EXERCISE BRIEF >>
Go through the records line by line from the top and repeat each one exactly, ending with the line that contains "def crc32Start : Crc32 := 0xFFFFFFFF#32".
BEGIN DATA UNDER STUDY
-- ==== Sys2Proof/Machine/Wire.lean ====
section
/-! DEFINITION. Bytes: the CRC-16 of the links (R189) and the CRC-32 of the profile (R10), big-endian numbers (R194, R195), the frames the part sends (R194 to R197) and the reading of a collected frame (R188). -/

namespace Sys2Proof.Machine

/-! ### The CRCs -/

/-- `n` applications of `f`. -/
def iter {α : Type} (f : α → α) : Nat → α → α
  | 0, x => x
  | n + 1, x => iter f n (f x)

/-- One of the eight steps of the CRC-16 (R189). -/
def crc16Step (r : Crc16) : Crc16 := if r.msb then (r <<< 1) ^^^ 0x1021#16 else r <<< 1

/-- The CRC-16 register after one more byte (R189). -/
def crc16Byte (r : Crc16) (b : Byte) : Crc16 := iter crc16Step 8 (r ^^^ (b.setWidth 16 <<< 8))

/-- The CRC-16 of a run of bytes (R189). -/
def crc16 (bytes : List Byte) : Crc16 := bytes.foldl crc16Byte 0xFFFF#16

/-- One of the eight steps of the CRC-32 (R10). -/
def crc32Step (r : Crc32) : Crc32 := if r.getLsbD 0 then (r >>> 1) ^^^ 0xEDB88320#32 else r >>> 1

/-- The CRC-32 register after one more byte (R10, step 2). -/
def crc32Byte (r : Crc32) (b : Byte) : Crc32 := iter crc32Step 8 (r ^^^ b.setWidth 32)

/-- The register of an empty run: all ones (R10, step 1). -/
def crc32Start : Crc32 := 0xFFFFFFFF#32

/-- The register advanced over a run of bytes (R10, step 2). -/
def crc32Run (r : Crc32) (bytes : List Byte) : Crc32 := bytes.foldl crc32Byte r

/-- Every bit inverted (R10, step 3). -/
def crc32Finish (r : Crc32) : Crc32 := ~~~r

/-- The CRC-32 of a run of bytes (R10). -/
def crc32 (bytes : List Byte) : Crc32 := crc32Finish (crc32Run crc32Start bytes)

/-! ### Numbers as bytes -/

/-- The low `n` bytes of a number, most significant first (R194). -/
def natBytes : Nat → Nat → List Byte
  | 0, _ => []
  | n + 1, x => natBytes n (x / 256) ++ [BitVec.ofNat 8 x]

/-- An integer in two's complement on `n` bytes, most significant first. -/
def intBytes (n : Nat) (x : Int) : List Byte := natBytes n (x % (2 ^ (8 * n) : Nat)).toNat

/-- The unsigned number of a run of bytes, most significant first (R194). -/
def natOfBytes (bytes : List Byte) : Nat := bytes.foldl (fun n b => n * 256 + b.toNat) 0

/-- The two's complement integer of a run of bytes (R195). -/
def intOfBytes (bytes : List Byte) : Int :=
  let n := natOfBytes bytes
  if 2 * n < 2 ^ (8 * bytes.length) then n else (n : Int) - (2 ^ (8 * bytes.length) : Nat)

/-- A number as the part writes it: 4 bytes, or 8 where it exceeds the 4-byte range (R195). -/
def numBytes (x : Int) : List Byte :=
  if within (-2147483648) 2147483647 x then intBytes 4 x else intBytes 8 x

/-! ### Names -/

/-- An ASCII character as a byte. -/
def asciiByte (c : Char) : Byte := BitVec.ofNat 8 c.toNat

/-- Four ASCII characters as bytes. -/
def ascii4 (a b c d : Char) : List Byte := [asciiByte a, asciiByte b, asciiByte c, asciiByte d]

/-- The four letters of a request kind (12.4, 9.5). -/
def kindAscii : Kind → List Byte
  | .POPN => ascii4 'P' 'O' 'P' 'N'
  | .PDAT => ascii4 'P' 'D' 'A' 'T'
  | .PCLS => ascii4 'P' 'C' 'L' 'S'
  | .COPN => ascii4 'C' 'O' 'P' 'N'
  | .CEND => ascii4 'C' 'E' 'N' 'D'
  | .CLKS => ascii4 'C' 'L' 'K' 'S'
  | .SETP => ascii4 'S' 'E' 'T' 'P'
  | .TMAP => ascii4 'T' 'M' 'A' 'P'
  | .GCAL => ascii4 'G' 'C' 'A' 'L'
  | .DENS => ascii4 'D' 'E' 'N' 'S'
  | .SNDG => ascii4 'S' 'N' 'D' 'G'
  | .GQRY => ascii4 'G' 'Q' 'R' 'Y'
  | .PREV => ascii4 'P' 'R' 'E' 'V'
  | .HQRY => ascii4 'H' 'Q' 'R' 'Y'
  | .PRST => ascii4 'P' 'R' 'S' 'T'
  | .XOVR => ascii4 'X' 'O' 'V' 'R'
  | .GANG => ascii4 'G' 'A' 'N' 'G'
  | .ORDR => ascii4 'O' 'R' 'D' 'R'
  | .OCAN => ascii4 'O' 'C' 'A' 'N'
  | .OREL => ascii4 'O' 'R' 'E' 'L'
  | .OQRY => ascii4 'O' 'Q' 'R' 'Y'
  | .HWIN => ascii4 'H' 'W' 'I' 'N'
  | .PLAN => ascii4 'P' 'L' 'A' 'N'
  | .PCLR => ascii4 'P' 'C' 'L' 'R'
  | .SFRC => ascii4 'S' 'F' 'R' 'C'
  | .SSKP => ascii4 'S' 'S' 'K' 'P'
  | .HCOR => ascii4 'H' 'C' 'O' 'R'
  | .RREQ => ascii4 'R' 'R' 'E' 'Q'
  | .RCFG => ascii4 'R' 'C' 'F' 'G'
  | .AENB => ascii4 'A' 'E' 'N' 'B'
  | .AACK => ascii4 'A' 'A' 'C' 'K'
  | .AQRY => ascii4 'A' 'Q' 'R' 'Y'
  | .WRST => ascii4 'W' 'R' 'S' 'T'
  | .TATT => ascii4 'T' 'A' 'T' 'T'
  | .TDET => ascii4 'T' 'D' 'E' 'T'
  | .SREQ => ascii4 'S' 'R' 'E' 'Q'
  | .TALY => ascii4 'T' 'A' 'L' 'Y'
  | .SFIN => ascii4 'S' 'F' 'I' 'N'
  | .LSTP => ascii4 'L' 'S' 'T' 'P'
  | .SCAN => ascii4 'S' 'C' 'A' 'N'
  | .SQRY => ascii4 'S' 'Q' 'R' 'Y'

/-- The request set of a link (12.4, 9.5). -/
def kindsOf : Link → List Kind
  | .console => [.POPN, .PDAT, .PCLS, .COPN, .CEND, .CLKS, .SETP, .TMAP, .GCAL, .DENS, .SNDG, .GQRY, .PREV, .HQRY,
      .PRST, .XOVR, .GANG, .ORDR, .OCAN, .OREL, .OQRY, .HWIN, .PLAN, .PCLR, .SFRC, .SSKP, .HCOR,
      .RREQ, .RCFG, .AENB, .AACK, .AQRY, .WRST]
  | .terminal => [.TATT, .TDET, .SREQ, .TALY, .SFIN, .LSTP, .SCAN, .SQRY]

/-- The kind of a link's request set that four bytes name (R190, step 1). -/
def kindOf (l : Link) (bytes : List Byte) : Option Kind := (kindsOf l).find? fun k => kindAscii k == bytes

/-- Two ASCII characters as bytes. -/
def ascii2 (a b : Char) : List Byte := [asciiByte a, asciiByte b]

/-- The two letters of a field name. -/
def fieldAscii : Field → List Byte
  | .SN => ascii2 'S' 'N' | .XI => ascii2 'X' 'I' | .SD => ascii2 'S' 'D' | .CR => ascii2 'C' 'R' | .CL => ascii2 'C' 'L'
  | .SC => ascii2 'S' 'C' | .SW => ascii2 'S' 'W' | .SM => ascii2 'S' 'M' | .SL => ascii2 'S' 'L' | .VT => ascii2 'V' 'T'
  | .PV => ascii2 'P' 'V' | .PS => ascii2 'P' 'S' | .DB => ascii2 'D' 'B' | .SI => ascii2 'S' 'I' | .HP => ascii2 'H' 'P'
  | .QT => ascii2 'Q' 'T' | .OA => ascii2 'O' 'A' | .RO => ascii2 'R' 'O' | .WT => ascii2 'W' 'T' | .RS => ascii2 'R' 'S'
  | .DL => ascii2 'D' 'L' | .TN => ascii2 'T' 'N' | .TX => ascii2 'T' 'X' | .RA => ascii2 'R' 'A' | .RB => ascii2 'R' 'B'
  | .TK => ascii2 'T' 'K' | .GC => ascii2 'G' 'C' | .ZC => ascii2 'Z' 'C' | .GN => ascii2 'G' 'N' | .OF => ascii2 'O' 'F'
  | .DN => ascii2 'D' 'N' | .LV => ascii2 'L' 'V' | .CM => ascii2 'C' 'M' | .MS => ascii2 'M' 'S' | .PU => ascii2 'P' 'U'
  | .XM => ascii2 'X' 'M' | .GA => ascii2 'G' 'A' | .GM => ascii2 'G' 'M' | .OI => ascii2 'O' 'I' | .AC => ascii2 'A' 'C'
  | .DT => ascii2 'D' 'T' | .PR => ascii2 'P' 'R' | .RT => ascii2 'R' 'T' | .MF => ascii2 'M' 'F' | .TL => ascii2 'T' 'L'
  | .TM => ascii2 'T' 'M' | .WN => ascii2 'W' 'N' | .WV => ascii2 'W' 'V' | .WB => ascii2 'W' 'B' | .WM => ascii2 'W' 'M'
  | .ST => ascii2 'S' 'T' | .HD => ascii2 'H' 'D' | .PT => ascii2 'P' 'T' | .CP => ascii2 'C' 'P' | .HC => ascii2 'H' 'C'
  | .RK => ascii2 'R' 'K' | .RU => ascii2 'R' 'U' | .CH => ascii2 'C' 'H' | .LM => ascii2 'L' 'M' | .LL => ascii2 'L' 'L'
  | .IC => ascii2 'I' 'C' | .EM => ascii2 'E' 'M' | .CN => ascii2 'C' 'N' | .TY => ascii2 'T' 'Y' | .FN => ascii2 'F' 'N'
  | .QK => ascii2 'Q' 'K' | .OC => ascii2 'O' 'C' | .CS => ascii2 'C' 'S' | .RV => ascii2 'R' 'V' | .LS => ascii2 'L' 'S'
  | .QC => ascii2 'Q' 'C' | .SS => ascii2 'S' 'S' | .RN => ascii2 'R' 'N' | .SR => ascii2 'S' 'R' | .QN => ascii2 'Q' 'N'
  | .D1 => ascii2 'D' '1' | .D2 => ascii2 'D' '2' | .NC => ascii2 'N' 'C'

/-- The three letters of a section name (R3). -/
def secAscii : SecName → List Byte
  | .gen => [asciiByte 'G', asciiByte 'E', asciiByte 'N']
  | .tnk => [asciiByte 'T', asciiByte 'N', asciiByte 'K']
  | .snd => [asciiByte 'S', asciiByte 'N', asciiByte 'D']
  | .hld => [asciiByte 'H', asciiByte 'L', asciiByte 'D']
  | .frm => [asciiByte 'F', asciiByte 'R', asciiByte 'M']
  | .ksf => [asciiByte 'K', asciiByte 'S', asciiByte 'F']
  | .kbm => [asciiByte 'K', asciiByte 'B', asciiByte 'M']
  | .hyd => [asciiByte 'H', asciiByte 'Y', asciiByte 'D']

/-- The eight section names (R3). -/
def secNames : List SecName := [.gen, .tnk, .snd, .hld, .frm, .ksf, .kbm, .hyd]

/-- The section name that three bytes spell (R12, test 3). -/
def secOf (bytes : List Byte) : Option SecName := secNames.find? fun n => secAscii n == bytes

/-! ### Codes of named values (R195) -/

/-- OC. -/
def ocCode : Oc → Int
  | .ok => 0 | .clamped => 1 | .format => 2 | .unknown => 3 | .state => 4 | .busy => 5 | .full => 6 | .conflict => 7
  | .range => 8 | .limit => 9 | .held => 10 | .noGauge => 11 | .route => 12 | .sequence => 13 | .profile => 14
  | .profileCrc => 15 | .grant => 16 | .wait => 17 | .refuse => 18

/-- CS (R17). -/
def callCode : CallState → Int
  | .noProfile => 0 | .idle => 1 | .inCall => 2 | .closing => 3

/-- AC. -/
def actionCode : Action → Int
  | .fill => 0 | .discharge => 1 | .transfer => 2

/-- XM. -/
def crossCode : CrossMode → Int
  | .straight => 0 | .crossed => 1 | .changing => 2 | .fault => 3

/-- XM of a target. -/
def targetCode : CrossTarget → Int
  | .straight => 0 | .crossed => 1

/-- RK. -/
def reportCode : ReportKind → Int
  | .step => 0 | .survey => 1 | .exception => 2 | .departure => 3

/-- RU. -/
def routeCode : Route → Int
  | .console => 0 | .terminal => 1 | .both => 2

/-- SS. -/
def stepCode : StepState → Int
  | .planned => 0 | .evaluating => 1 | .waiting => 2 | .blocked => 3 | .pouring => 4 | .halted => 5 | .settling => 6
  | .reporting => 7 | .done => 8 | .skipped => 9

/-- RN of a wait reason. -/
def waitCode : WaitReason → Int
  | .report => 1 | .ballast => 2 | .hull => 3

/-- RN PROJECTED. -/
def rnProjected : Int := 4

/-- RN TIMEOUT. -/
def rnTimeout : Int := 5

/-- RN SKIPPED. -/
def rnSkipped : Int := 6

/-- RN of a halt cause. -/
def haltCode : HaltCause → Int
  | .hull => 3 | .overshoot => 7 | .link => 8

/-- Gauge state (item family 0x03). -/
def gaugeCode : GaugeState → Int
  | .normal => 0 | .suspect => 1 | .withdrawn => 2 | .unmapped => 3

/-- Hold source (item family 0x05). -/
def holdSourceCode : HoldSource → Int
  | .tally => 0 | .estimate => 1 | .corrected => 2

/-- Pump state (item family 0x0B). -/
def pumpCode : PumpState → Int
  | .stopped => 0 | .priming => 1 | .running => 2 | .stopping => 3 | .withdrawn => 4

/-- Band, NONE for no live result (item 0x0A08). -/
def bandCode : Option Band → Int
  | none => 0 | some .green => 1 | some .amber => 2 | some .red => 3

/-- Peak source (item 0x0A07). -/
def peakSourceCode : PeakSource → Int
  | .sf f => 100 + f | .bm f => 200 + f | .draft => 300 | .trim => 301

/-- Order state. -/
def orderStateCode : OrderState → Int
  | .admitting => 0 | .queued => 1 | .lineup => 2 | .starting => 3 | .active => 4 | .stopping => 5 | .suspended => 6
  | .done => 7 | .failed => 8 | .cancelled => 9

/-- Order reason. -/
def reasonCode : Reason → Int
  | .target => 1 | .destFull => 2 | .cancel => 3 | .hull => 4 | .preempted => 5 | .noGauge => 6 | .stall => 7
  | .lineupFail => 8 | .startFail => 9 | .trip => 10 | .held => 11

/-- Direction. -/
def directionCode : Direction → Int
  | .relieving => 0 | .loading => 1

/-- Level source. -/
def levelSourceCode : LevelSource → Int
  | .gauge => 0 | .frozen => 1 | .manual => 2

/-- Main. -/
def mainCode : Main → Int
  | .port => 0 | .stbd => 1

/-- Valve state. -/
def valveCode : ValveState → Int
  | .closed => 0 | .opening => 1 | .opened => 2 | .closing => 3 | .fault => 4

/-- Main mode. -/
def mainModeCode : MainMode → Int
  | .idle => 0 | .filling => 1 | .discharging => 2 | .transferring => 3

/-- Stop state. -/
def stopCode : StopState → Int
  | .clear => 0 | .stopped => 1

/-- Last kind of evaluation. -/
def lastKindCode : LastKind → Int
  | .none => 0 | .live => 1 | .preview => 2

/-- LS (R158). -/
def linkCode : LinkState → Int
  | .detached => 0 | .up => 1 | .quiet => 2 | .lost => 3

/-- A yes-or-no value. -/
def boolCode (b : Bool) : Int := if b then 1 else 0

/-! ### Values in replies -/

/-- A number or ABSENT. -/
def valOr (x : Option Int) : Val :=
  match x with
  | some n => .num n
  | none => .absent

/-- A natural number or ABSENT. -/
def valNat (x : Option Nat) : Val := valOr (x.map Int.ofNat)

/-- A result value without a field name, in field RV (R195). -/
def rv (v : Val) : Field × Val := (.RV, v)

/-- A number in field RV. -/
def rvNum (n : Int) : Field × Val := (.RV, .num n)

/-! ### Frames as bytes (R194 to R197) -/

/-- The bytes of a value (R195). -/
def valBytes : Val → List Byte
  | .num n => numBytes n
  | .absent => intBytes 4 Config.absentCode
  | .raw b => b

/-- A field element: name, value length, value (R194). -/
def fieldBytes (f : Field × Val) : List Byte :=
  fieldAscii f.1 ++ [BitVec.ofNat 8 (valBytes f.2).length] ++ valBytes f.2

/-- A body of field elements (R194). -/
def bodyBytes (fields : List (Field × Val)) : List Byte := fields.flatMap fieldBytes

/-- A frame: start byte, length, kind, tag, body, CRC-16 over length to body (R188, R194). -/
def frameBytes (kind : List Byte) (tag : Byte) (body : List Byte) : List Byte :=
  let covered := natBytes 2 body.length ++ kind ++ [tag] ++ body
  [0x5A#8] ++ covered ++ natBytes 2 (crc16 covered).toNat

/-- The body of a reply: QK, OC, CS, result fields (R191, R196). -/
def replyFields (r : Reply) : List (Field × Val) :=
  [(.QK, .raw r.kind), (.OC, .num (ocCode r.outcome)), (.CS, .num (callCode r.callState))] ++ r.fields

/-- Kind and fields of an unsolicited frame (9.5). -/
def unsolicitedBytes : Unsolicited → List Byte
  | .grnt st hd pt => frameBytes (ascii4 'G' 'R' 'N' 'T') 0#8 (bodyBytes [(.ST, .num st), (.HD, .num hd), (.PT, .num pt)])
  | .halt st rn => frameBytes (ascii4 'H' 'A' 'L' 'T') 0#8 (bodyBytes [(.ST, .num st), (.RN, .num rn)])
  | .blkd st rn => frameBytes (ascii4 'B' 'L' 'K' 'D') 0#8 (bodyBytes [(.ST, .num st), (.RN, .num rn)])

/-- The value of a report item in 4 bytes, ABSENT where it has none (R197). -/
def itemBytes (i : Item) : List Byte := natBytes 2 i.code ++ intBytes 4 (i.value.getD Config.absentCode)

/-- The flags byte of a report header (R197). -/
def reportFlags (r : Report) : Nat :=
  (if r.truncated then 1 else 0) + (if r.callClock.isNone then 2 else 0) + (if r.tableLow then 4 else 0) + (if r.tableHigh then 8 else 0)

/-- The RPRT body: a 16-byte header with the gap count of this transmission, then the item places (R197). -/
def reportBody (r : Report) (gap : Nat) : List Byte :=
  natBytes 1 (reportCode r.kind).toNat ++ natBytes 2 r.serial ++ natBytes 1 r.channel ++ natBytes 1 gap
    ++ natBytes 1 (reportFlags r) ++ intBytes 4 ((r.callClock.map Int.ofNat).getD Config.absentCode)
    ++ natBytes 4 r.uptime ++ natBytes 1 r.step ++ natBytes 1 r.items.length ++ r.items.flatMap itemBytes

/-- The bytes of a frame as it leaves a link (R194). -/
def txBytes : TxFrame → List Byte
  | .class1 (.reply r) => frameBytes (ascii4 'R' 'P' 'L' 'Y') r.tag (bodyBytes (replyFields r))
  | .class1 (.unsolicited u) => unsolicitedBytes u
  | .note n => frameBytes (ascii4 'N' 'O' 'T' 'E') 0#8
      (bodyBytes [(.CN, .num n.condition), (.D1, valNat n.first), (.D2, valNat n.latest), (.NC, .num n.count)])
  | .rprt r carried => frameBytes (ascii4 'R' 'P' 'R' 'T') 0#8 (reportBody r carried)

/-! ### Reading a collected frame (R188) -/

/-- What the bytes collected from a start byte amount to: not yet a frame, a frame to be discarded, or a received frame with the bytes that follow it. -/
inductive Collected where
  | incomplete
  | bad
  | frame (kind : List Byte) (tag : Byte) (body : List Byte) (rest : List Byte)
  deriving DecidableEq, Repr

/-- The collected bytes read as a frame: an over-long length is bad as soon as its two bytes are in, a CRC that does not match when the last CRC byte is in (R188). -/
def readFrame (bytes : List Byte) : Collected :=
  if bytes.length < 3 then .incomplete
  else
    let n := natOfBytes ((bytes.drop 1).take 2)
    if Config.bodyMax < n then .bad
    else if bytes.length < 10 + n then .incomplete
    else if crc16 ((bytes.drop 1).take (7 + n)) = BitVec.ofNat 16 (natOfBytes ((bytes.drop (8 + n)).take 2)) then
      .frame ((bytes.drop 3).take 4) ((bytes.drop 7).headD 0#8) ((bytes.drop 8).take n) (bytes.drop (10 + n))
    else .bad

end Sys2Proof.Machine
end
END DATA UNDER STUDY
SOLVED EXERCISE >>
-- ==== Sys2Proof/Machine/Wire.lean ====
section
/-! DEFINITION. Bytes: the CRC-16 of the links (R189) and the CRC-32 of the profile (R10), big-endian numbers (R194, R195), the frames the part sends (R194 to R197) and the reading of a collected frame (R188). -/

namespace Sys2Proof.Machine

/-! ### The CRCs -/

/-- `n` applications of `f`. -/
def iter {α : Type} (f : α → α) : Nat → α → α
  | 0, x => x
  | n + 1, x => iter f n (f x)

/-- One of the eight steps of the CRC-16 (R189). -/
def crc16Step (r : Crc16) : Crc16 := if r.msb then (r <<< 1) ^^^ 0x1021#16 else r <<< 1

/-- The CRC-16 register after one more byte (R189). -/
def crc16Byte (r : Crc16) (b : Byte) : Crc16 := iter crc16Step 8 (r ^^^ (b.setWidth 16 <<< 8))

/-- The CRC-16 of a run of bytes (R189). -/
def crc16 (bytes : List Byte) : Crc16 := bytes.foldl crc16Byte 0xFFFF#16

/-- One of the eight steps of the CRC-32 (R10). -/
def crc32Step (r : Crc32) : Crc32 := if r.getLsbD 0 then (r >>> 1) ^^^ 0xEDB88320#32 else r >>> 1

/-- The CRC-32 register after one more byte (R10, step 2). -/
def crc32Byte (r : Crc32) (b : Byte) : Crc32 := iter crc32Step 8 (r ^^^ b.setWidth 32)

/-- The register of an empty run: all ones (R10, step 1). -/
def crc32Start : Crc32 := 0xFFFFFFFF#32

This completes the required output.